Custom Goals¶
Goals shape query generation by focusing on specific aspects of your system. This guide covers both structured and free-form goal definitions.
Structured Goals¶
Use GoalSpec for precise control over query generation.
Basic Structure¶
from evaluateur import Goal, GoalSpec
goals = GoalSpec(goals=[
Goal(name="data freshness", text="Test whether queries surface current data"),
Goal(name="source attribution", text="Ensure citations are requested"),
Goal(name="multi-step workflows", text="Cover multi-step user journeys"),
Goal(name="actionable responses", text="Queries should request clear next steps"),
])
Goal Options¶
Each Goal supports several configuration options:
Goal(
name="citation accuracy", # Optional: short label
text="Verify sources are correctly cited", # Required: full description
weight=1.5, # Optional: sampling weight (default 1.0)
category="components", # Optional: CTO category or custom
)
Using CTO Categories¶
The CTO framework (Components / Trajectories / Outcomes) provides well-known categories:
goals = GoalSpec(goals=[
Goal(
name="evidence grading",
text="Queries should reference evidence quality",
category="components",
),
Goal(
name="contraindication awareness",
text="Test detection of drug interactions and contraindications",
category="components",
),
Goal(
name="shared decision making",
text="Support patient-provider conversations about treatment options",
category="trajectories",
),
Goal(
name="escalation paths",
text="Know when to refer to specialists",
category="trajectories",
),
Goal(
name="patient-friendly language",
text="Responses should avoid medical jargon and use plain language",
category="outcomes",
),
])
Complete Example¶
import asyncio
from pydantic import BaseModel, Field
from evaluateur import Evaluator, Goal, GoalSpec
class MedicalQuery(BaseModel):
condition: str = Field(..., description="medical condition")
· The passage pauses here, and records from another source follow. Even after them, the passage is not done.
-- ==== Sys2Proof/Tests/Slice0.lean ====
section
/-! SUPPORT. Small tests: ill-formed commands refused, worked examples of the data sheet, and for each
statement with hypotheses a witness that meets them. -/

namespace Sys2Proof.Tests

open Sys2Proof Sys2Proof.Machine Sys2Proof.Safety

set_option Elab.async false

/-! ### A configured part -/

def geo : Geometry where
  countsPerMetre := 10000
  confirm := 20
  sprayPoint := 5000
  nozzleLead := 0
  zones := #v[⟨9000, 11000, 500, 300⟩, ⟨11000, 14000, 500, 300⟩, ⟨14000, 19000, 500, 300⟩,
    ⟨19000, 24000, 500, 300⟩, ⟨24000, 26000, 500, 300⟩, ⟨26000, 28000, 500, 300⟩]
  chipWave := 30000
  mainWave := 32000
  boostLead := 200
  boostLag := 100
  chipLead := 200
  chipLag := 100
  exitLoc := 48000
  exitTol := 150
  lengthTol := 30

def loopE : LoopEntry := ⟨1100, 40, 8, 1000, 30, 60, 50, 10⟩

def gateE (l : LoopId) (p : PhaseId) : GateEntry := ⟨some l, some p, some 100, some 1, some true⟩

def recipeA : Recipe where
  fluxMap := some 0
  fluxTarget := some 48000
  fluxTol := some 10
  zoneSp := #v[none, none, some 1350, some 1500, none, none]
  zoneFf := Vector.replicate 6 none
  chipUse := true
  contactSpeed := 700
  bandMin := 2300
  bandMax := 2700
  boardGap := 300
  transTol := 100
  transGap := 2500
  speedMin := 0
  speedMax := 6000

def potE : PotEntry where
  runSp := 2500
  setbackSp := 2000
  startMargin := 50
  setbackDelay := 60
  disagree := 30
  levelRef := 5000
  breakpoints := #v[⟨0, 0⟩, ⟨300, 10⟩, ⟨600, 20⟩, ⟨900, 30⟩]
  feedOn := -100
  feedOff := 100
  lowLow := -500
  highHigh := 500
  feederMaxRun := 60
  feederRate := 10
  chipNominal := 500
  chipIdle := 100
  mainNominal := 600
  mainIdle := 100
  ramp := 200
  pumpTol := 50
  maxDwell := 10
  conveyorSpeed := 1200

def hoodE : ExtractionEntry :=
  ⟨1600, 1200, some 600, 300, 800, some 500, 200, some 10, none, 5, 3, 120, 2000, 4000⟩

def hoodPE : ExtractionEntry :=
  { hoodE with reqReduced := none, fanReduced := none, vapourDwell := none, hotThreshold := some 1500 }

def full {H E : Type} {n : Nat} (h : Option H) (v : Vector (Option E) n) : Table H E n :=
  ⟨⟨h, v⟩, ⟨h, v⟩, true⟩

/-- Signals 0 to 18 in slots 0 to 18. -/
def maps : Vector (Option MapEntry) 64 :=
  Vector.ofFn fun i => if i.val < 19 then some ⟨i.val, i.val, .consumed, some 300, some 2000⟩ else none

def tables : Tbs where
  slotMap := full (some 100) maps
  geometry := full none #v[some geo]
  loop := full none (Vector.replicate 7 (some loopE))
  gate := full none (Vector.ofFn fun g => if h : g.val < 7 then some (gateE ⟨g.val, h⟩ 0)
    else some ⟨none, none, none, none, none⟩)
  phase := full none (Vector.replicate 3 (some ⟨50, 300⟩))
  recipe := full (some ⟨some 0, false⟩) ((Vector.replicate 16 none).set 0 (some recipeA))
  fluxMap := full none ((Vector.replicate 8 none).set 0 (some ⟨100, 2, [0x0F, 0x03]⟩))
  nozzle := full (some ⟨2000, 50⟩) (Vector.replicate 8 (some ⟨100, true⟩))
  pot := full none #v[some potE]
  extraction := full none #v[some hoodE, some hoodPE]
  action := full none (Vector.ofFn fun k => some ⟨0, if k.val = 0 then .untilRead else .onLive, false⟩)

def block : Block := ⟨Vector.replicate 7 3000, Vector.replicate 3 300, 60, #v[5, 6], #v[1000, 1000], 9⟩

/-- An ACTIVE loop with its PV at its setpoint. -/
def warm : Loop := { Loop.afterReset with mode := .active, setpoint := some 1100, pv := some 1100 }

/-- A board 2,000 dmm in, of known length. -/
def boardA : Board where
  data := ⟨412, some 0, 98000, 900000, some 1500, some 1500, ⟨false, false, false, false⟩, none,
    Vector.replicate 6 none, none⟩
  windows := ⟨.before, Vector.replicate 6 .before, .before, .before⟩
  contactBegun := false

/-- A configured part in RUN at machine time 1,000,000 ms and position 100,000 dmm. -/
def plant : State := { State.reset with
  lines := { Lines.atReset with maint := true }
  now := 1000000
  trk := { Trk.afterReset with pos := 100000, high := 100000, nextSample := 1000000 }
  tbs := tables
  flx := { Flx.afterReset with nozzles := Vector.replicate 8 ⟨none, false, some ⟨100, true⟩, none⟩ }
  lpu := ⟨Vector.replicate 7 warm, .none⟩
  pot := { Pot.afterReset with state := .ready, readyAt := some 900000, idleFrom := some 940000 }
  lnk := { Lnk.afterReset with
    mapSince := some 0
    signals := Vector.replicate 19 ⟨.valid, some 1100, some 999700, some 1, some 0, some 0x30⟩ }
  mdc := { Mdc.afterReset .powerOn 17 with mode := .run, notReady := false }
  lst := { Lst.afterReset (putBlock block) with
    limits := some (limitsOf block), block := some block, op := none } }

def plantAt (t : Time) : State := { plant with now := t }

/-- The plant with a track of the test's own. -/
def tracked (f : Trk → Trk) : State := { plant with trk := f plant.trk }

/-- The plant in another mode. -/
def moded (m : Mode) : State := { plant with mdc := { plant.mdc with mode := m } }

/-- The plant with another pot. -/
def potted (f : Pot → Pot) : State := { plant with pot := f plant.pot }

/-- The plant with the line MAINT inactive. -/
def unkeyed : State := { plant with lines := { plant.lines with maint := false } }

/-- The plant with one loop changed. -/
def looped (l : LoopId) (f : Loop → Loop) : State := updLoop plant l f

/-- The plant held in reset. -/
def held : State := { plant with lines := { plant.lines with rstn := true } }

/-- The state a command leaves. -/
def after (i : Instr) (s : State) : State :=
  match exec i s with
  | .next t => t
  | _ => s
treatment: str = Field(..., description="treatment type")
async def main() -> None:
evaluator = Evaluator(MedicalQuery)
goals = GoalSpec(goals=[
Goal(
name="evidence grading",
text="Queries should reference evidence quality and ask about study types",
category="components",
weight=2.0,
),
Goal(
name="contraindication awareness",
text="Test detection of contraindications and drug interaction risks",
category="components",
),
Goal(
name="shared decision making",
text="Support patient-provider conversations about treatment options",
category="trajectories",
),
Goal(
name="escalation paths",
text="Test when to refer to specialists or flag urgent situations",
category="trajectories",
),
Goal(
name="patient-friendly language",
text="Responses should use plain language and avoid abbreviations",
category="outcomes",
),
])
async for q in evaluator.run(goals=goals, tuple_count=10, seed=42):
print(f"[{q.metadata.goal_focus}] {q.query}")
asyncio.run(main())
Free-Form Goals¶
For quick prototyping, provide goals as plain text. Numbered or bulleted lists are parsed directly without an LLM call:
import asyncio
from pydantic import BaseModel, Field
from evaluateur import Evaluator
class Query(BaseModel):
topic: str = Field(..., description="subject area")
async def main() -> None:
evaluator = Evaluator(Query)
goals = """
- Test data freshness (queries should ask about recent updates)
- Verify citation accuracy (references should be traceable)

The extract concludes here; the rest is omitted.